The deletion of the observations and remarks should be done in such a manner as if these had never been incorporated in the judgment, the ministry emphasised.

On Dec 10 last year, a three-judge Supreme Court bench headed by former chief justice Iftikhar Muhammad Chaudhry declared that the army authorities had removed 35 persons from the Internment Centre in Malakand Garrison, out of whom only seven were produced before the court. The bench had also ordered that action be taken against the people responsible for the non-compliance of court orders.

The court had held that such practices were a serious crime against humanity.

Headed by Justice Jawwad S. Khawaja, a Supreme Court bench will also resume from Monday the proceedings in the missing Yasin Shah case on an application filed by his brother Muhabbat Shah on the basis of which the Dec 10 verdict had come.

The court at the last hearing on Jan 10 had ordered Secretary to the Prime Minister Javed Aslam to bring non-implementation of its judgment to the notice of his boss.

It also directed Chief Secretary of Khyber Pakhtunkhwa Mohammad Shahzad Arbab to inform Chief Minister Pervez Khattak about the non-compliance of the court order.

The review petition drafted by Additional Attorney General Shah Khawar highlights that the Supreme Court had failed to take into consideration that the armed forces were called in Swat and Malakand under Article 245 of the constitution to act in aid of the civil powers and to fight the worst form of terrorism in the area.

“And when the army is called to assist the civil authorities to carry out a constitutional duty, the jurisdiction of the high court as well as the fundamental rights guaranteed in the constitution are suspended.”

The judgment also entails, the petition argued, national as well as international implications and repercussions that could be detrimental to the federation of Pakistan.
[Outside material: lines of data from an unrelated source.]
-- ==== Sys2Proof/Decode.lean ====
section
/-! DEFINITION. The words of spec/opcode_table.json: no row of the table gives bits, because the part
takes events, requests and prepared instructions and decodes no instruction word of a processor's kind. -/

namespace Sys2Proof

/-- The command that a word of the table spells: none, as no row gives bits. -/
def decodeTableWord (_nbits _w : Nat) : Option Instr := none

end Sys2Proof
end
Referring to the observations in the judgment that the army authorities in Pata (Provincially Administered Tribal Areas) removed 35 persons from the Malakand internment centre, out of which only seven persons were produced before the court, the petition contended that these remarks were not based on a conclusive material or evidence and relied upon by the court on “inaccurate particulars” provided by superintendent of the Malakand internment centre Attaullah when the defence ministry had clearly disputed the same for being unsubstantiated and factually incorrect.
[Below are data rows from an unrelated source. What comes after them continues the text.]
/-- Write an error log entry (R206 to R208). -/
def logErr (s : State) (code : Nat) (src : Block) (w : LogAt) (detail : Nat) : State :=
  { s with
    errSeq := s.errSeq + 1
    errLog := (({ code := BitVec.ofNat 16 code, source := BitVec.ofNat 8 src.num, ts := now s,
                  func := BitVec.ofNat 16 w.func, vol := BitVec.ofNat 16 w.vol,
                  member := BitVec.ofNat 8 w.member, detail := BitVec.ofNat 64 detail } : LogEnt)
                :: s.errLog).take Config.logCapacity }

/-- A register of the signal box map was written with a value that is undefined or ignored: the error log counts it
(R11; no function is behind the write, log entry 69). -/
def undefinedField (s : State) (src : Block) (value : Nat) : State := logErr s Config.ignoredCode.toNat src {} value

/-- The directory and the journal are frozen from the qualification of PFAIL_N on (R345). -/
def frozen (s : State) : Bool := s.vlt.pfail

/-- The part rests on W0: no entry has reached its commit slot, no exit or restore runs, and no power failure is
qualified (R345, R470, R474). -/
def onW0 (s : State) : Bool := s.pwr.rung == 0 && !s.pwr.exiting && !s.pwr.restoring && !frozen s

/-- Draw the next free word: a value that nothing fixes (log entry 2). -/
def drawFree (s : State) : Word × State :=
  (Config.freeWord s.freeCtr, { s with freeCtr := s.freeCtr + 1 })

/-- The next arrival number of the first-come orders (R244, R297). -/
def nextSeq (s : State) : Nat × State := (s.seqCtr, { s with seqCtr := s.seqCtr + 1 })

/-! Functions and ports -/

/-- Port of a function index (R93). -/
def portOf (f : Nat) : Nat := f / 64

/-- The function is a PF (R93). -/
def isPF (f : Nat) : Bool := f % 64 == 0

/-- Change a function's state. -/
def updFunc (s : State) (f : Nat) (g : Func → Func) : State := { s with funcs := s.funcs.upd f g }

/-- Change a host port's state. -/
def updPort (s : State) (p : Nat) (g : HostPort → HostPort) : State := { s with ports := s.ports.upd p g }

/-- An existing function. -/
def fnOf (s : State) (f : Nat) : Option Func :=
  match s.funcs.find f with
  | some fn => if fn.exists_ then some fn else none
  | none => none

/-- The part acts on posted writes to BAR0 and BAR2 (R131). -/
def postedOk (s : State) : Bool :=
  match s.pwr.devState with
  | .starting | .recovering | .ready => true
  | _ => false

/-! What the part sets in the slot of a clearing access (R9) -/

/-- The part sets a W1C bit, or raises an RC count, in the present slot. -/
def markFresh (s : State) (b : RegBlock) (off pos amount : Nat) : State :=
  { s with fresh := { block := b, off := off, pos := pos, amount := amount } :: s.fresh }

/-- Bits of a W1C register that were set in the present slot. -/
def freshBits (s : State) (b : RegBlock) (off : Nat) : Nat :=
  ((s.fresh.filter fun x => x.block == b && x.off == off).map Fresh.pos).eraseDups.map (2 ^ ·) |>.sum

/-- Part of an RC count that was set in the present slot. -/
def freshCount (s : State) (b : RegBlock) (off pos : Nat) : Nat :=
  ((s.fresh.filter fun x => x.block == b && x.off == off && x.pos == pos).map Fresh.amount).sum

/-- A value written to a W1C register without the bits that stay set (R9). -/
def w1c {w : Nat} (s : State) (b : RegBlock) (off : Nat) (v : BitVec w) : BitVec w := v &&& ~~~BitVec.ofNat w (freshBits s b off)

/-- A count after the read that clears it (R9). -/
def keptCount {w : Nat} (s : State) (b : RegBlock) (off pos : Nat) : BitVec w := satAdd 0#w (freshCount s b off pos)

/-- A function that answers on its port now: VFs with VF Enable 0, and functions of a port in HPERST_N or its
rebuild, do not (R95, R117). -/
def answers (s : State) (f : Nat) : Option Func :=
  match fnOf s f, s.ports.find (portOf f) with
  | some fn, some p => if !p.hperst && !p.rebuild && (isPF f || p.vfEnable) then some fn else none
  | _, _ => none

/-- The function takes posted writes to its BARs now (R117, R129, R131); those that follow its reset in one slot are discarded
(R143). -/
def takesWrites (s : State) (f : Nat) : Option Func :=
  match answers s f with
  | some fn => if postedOk s && !fn.d3 && !(fn.flrBusy && fn.flrTs == now s) then some fn else none
  | none => none

/-- A function whose port answers configuration requests now, and not with retry status (R95). -/
def takesCfg (s : State) (f : Nat) : Option Func :=
  match answers s f, s.ports.find (portOf f) with
  | some fn, some p => if p.crs then none else some fn
  | _, _ => none

/-- The answer to a configuration request that is not taken: retry status while the port rebuilds or has just started (R95). -/
def refuseCfg (s : State) (f : Nat) : State :=
  match s.ports.find (portOf f) with
  | some p => if !p.hperst && (p.crs || p.rebuild) then emit s (.configRetry f) else s
  | none => s

/-- The part sends upstream requests (R131). -/
def dmaOk (s : State) : Bool :=
  match s.pwr.devState with
  | .recovering | .ready => !s.vlt.pfail
  | _ => false

/-- A function may send upstream TLPs now (R118, R120, R129). -/
def upstreamOk (s : State) (fn : Func) : Bool :=
  dmaOk s && fn.exists_ && fn.bme && !fn.flrBusy && !fn.d3

/-- Vectors of a function's MSI-X table (R97). -/
def vectorsOf (f : Nat) : Nat := if isPF f then 2048 else 64

/-- A vector is masked (R113). -/
def maskedVec (fn : Func) (v : Nat) : Bool := fn.msixFmask || !fn.unmasked.contains v

/-- Send an MSI-X message when MSI-X is enabled, mark it pending when masked, hold it while the function may not send
(R112, R113, R118, R120). -/
def sendMsix (s : State) (f v : Nat) : State :=
  match fnOf s f with
  | none => s
  | some fn =>
    if fn.flrBusy || !fn.msixEn then s
    else if maskedVec fn v then
      updFunc s f fun fn => { fn with pba := if fn.pba.contains v then fn.pba else v :: fn.pba }
    else if upstreamOk s fn then emit s (.msix f v)
    else updFunc s f fun fn =>
      { fn with held := if fn.held.contains (.msix v) then fn.held else fn.held ++ [.msix v] }

/-- W1C and read-only bits of Q_FN_STATUS but QUAR_FULL, BME_HOLD and INTX_EVT (R100). -/
def fnW1c (fn : Func) : Nat :=
  bit fn.stCto 2 + bit fn.stUnexp 3 + bit fn.stPsnIn 4 + bit fn.stFetchTmo 5 + bit fn.stRbChanged 7

/-- The function signals by INTA (R112). -/
def usesIntx (f : Nat) (fn : Func) : Bool := isPF f && !fn.msixEn && !fn.intxDis

/-- Some INTx event of the function is pending: a ring bit, or an enabled status bit (R114). -/
def intxPending (fn : Func) : Bool :=
  fn.intxRing != 0 || (BitVec.ofNat 32 (fnW1c fn) &&& fn.evtEn) != 0

/-- Send Assert_INTA when the first pending bit of a PF has risen (R114), and the function may send (R120, R131). -/
def updateIntx (s : State) (f : Nat) : State :=
  match fnOf s f, s.ports.find (portOf f) with
  | some fn, some p =>
    if usesIntx f fn && intxPending fn && !p.intx && upstreamOk s fn then
      emit (updPort s (portOf f) fun p => { p with intx := true }) (.assertIntx (portOf f))
    else s
  | _, _ => s

/-- INTA at the issue step of a slot: Deassert_INTA when the last pending bit is clear, Assert_INTA when one waits to be sent
(R114). -/
def settleIntx (s : State) (f : Nat) : State :=
  match fnOf s f, s.ports.find (portOf f) with
  | some fn, some p =>
    if p.intx && upstreamOk s fn && !(usesIntx f fn && intxPending fn) then
      emit (updPort s (portOf f) fun p => { p with intx := false }) (.deassertIntx (portOf f))
    else updateIntx s f
  | _, _ => s

/-- The status bits whose rise is a function event (R100). -/
inductive FnBit where
  | cto | unexp | psnIn | fetchTmo | rbChanged
  deriving DecidableEq, Repr

/-- Bit position (R100). -/
def FnBit.pos : FnBit → Nat
  | .cto => 2 | .unexp => 3 | .psnIn => 4 | .fetchTmo => 5 | .rbChanged => 7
The matter being disputed should have been termed a factual controversy by the court needing further probe but the defence ministry was not afforded any opportunity to cross examine and controvert the superintendent.
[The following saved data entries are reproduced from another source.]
/-- A context's Maintenance work is a scrub step for a stripe marked for resync (R384, R393). -/
def isResync (c : Ctx) : Bool := c.work == some .scrub && c.cmd.getLsbD (8 * 0x20)

/-- Every write issued under a record has ended. -/
def writesEnded (r : JRec) : Bool := r.entries.all fun e => e.writing == 0

/-- A registered step of the same entry with a lower row has not ended (R386). -/
def lowerStep (s : State) (cx gno index row : Nat) : Bool :=
  match s.groups.find gno with
  | none => false
  | some g =>
    match entryOf g index with
    | none => false
    | some (pos, e) =>
      decide (e.watermark < row) && g.steps.any fun x => x.ctx != cx && x.pos == pos && decide (x.row < row)

/-- The watermark part of a retire, with the lock still held (R306). -/
def retireWm (s : State) (cx gno stripe : Nat) (wm : Option (Nat × Nat)) : State :=
  match wm with
  | some (index, row) => if holds s cx gno stripe then raiseWatermark s gno index row else s
  | none => s

/-- Perform a JRETIRE whose waits are over: the change of the state and the result. -/
def doRetire (s : State) (cx gno stripe : Nat) (wm : Option (Nat × Nat)) : Nat × State :=
  match recOf s cx gno stripe with
  | none => (4, s)
  | some (i, r) =>
    let s := retireWm s cx gno stripe wm
    if !r.sealed then (1, dropRec s i)
    else
      let s := retireRec s i
      let s := match s.ctxs.find cx with
        | some c => if isResync c then updGroup s gno fun g => { g with resync := g.resync.filter (· != stripe) } else s
        | none => s
      let deferred := match lockOf s gno stripe with
        | some l => l.deferred && l.holder == some cx
        | none => false
      (0, if deferred then passLock s gno stripe else s)

/-! Records that the journal unit replays (R300, R353) -/

/-- A sealed record of a stripe whose context has ended, or that a VERIFY made. -/
def orphanOf (s : State) (gno stripe : Nat) : Option (Nat × JRec) :=
  s.journal.recs.find? fun x => x.2.ctx.isNone && x.2.sealed && x.2.group == gno && x.2.stripe == stripe && !x.2.restored

/-- A lock with no holder passes on once the stripe has no orphan record left. -/
def passOrphan (s : State) (gno stripe : Nat) : State :=
  match lockOf s gno stripe with
  | some l => if l.holder.isNone && (orphanOf s gno stripe).isNone then passLock s gno stripe else s
  | none => s

/-- A replayed record whose writes have ended: a record marked RESYNC has its stripe resynced, the record is retired, the lock
passes on, and the work whose rewrite it is goes on (R186, R191, R300, R320, R353). -/
def endReplay (s : State) (i : Nat) (r : JRec) : State :=
  let s := if r.resync then markResync s r.group r.stripe else s
  let s := passOrphan (retireRec s i) r.group r.stripe
  match r.repair with
  | some (.verify cx) => repairDone s cx
  | some (.fill vol) => updVol s vol fun v => { v with fill := v.fill.map fun x => { x with next := x.next + 1, busy := false } }
  | none => s

/-- Replayed records whose writes have ended are retired. -/
def endReplays (s : State) : State :=
  if frozen s then s
  else (s.journal.recs.filter fun x => x.2.replaying && writesEnded x.2).foldl (fun s x => endReplay s x.1 x.2) s

/-- A JRETIRE may proceed: its writes have ended, and no lower step holds its watermark (R305, R386). -/
def retireReady (s : State) (cx gno stripe : Nat) (wm : Option (Nat × Nat)) : Bool :=
  (match recOf s cx gno stripe with
    | some (_, r) => !r.sealed || writesEnded r
    | none => true) &&
  (match wm with
    | some (index, row) => !lowerStep s cx gno index row
    | none => true)

/-- A context that waits in JRETIRE goes on when it may. -/
def tryRetire (s : State) (cx : Nat) : State :=
  match s.ctxs.find cx with
  | none => s
  | some c =>
    match c.wait with
    | .retire gno stripe wm dst =>
      if retireReady s cx gno stripe wm then
        let (v, s) := doRetire s cx gno stripe wm
        finishWait s cx fun c => setGreg c dst (BitVec.ofNat 64 v)
      else s
    | _ => s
“Without proper assistance in this matter through a probe, the Pakistan Army should not have been held responsible for having detained these missing persons,” the petition said, adding that the court’s finding that those missing were with the armed forces was based on assumptions not supported by facts or record.

The petition also cited the observation in which the court had quoted an instance from the Nepal Supreme Court, which in a missing persons’ case on June 2007 had applied the principles enshrined in the convention against Enforced Disappearances 2007 despite the fact that Nepal had not ratified the same.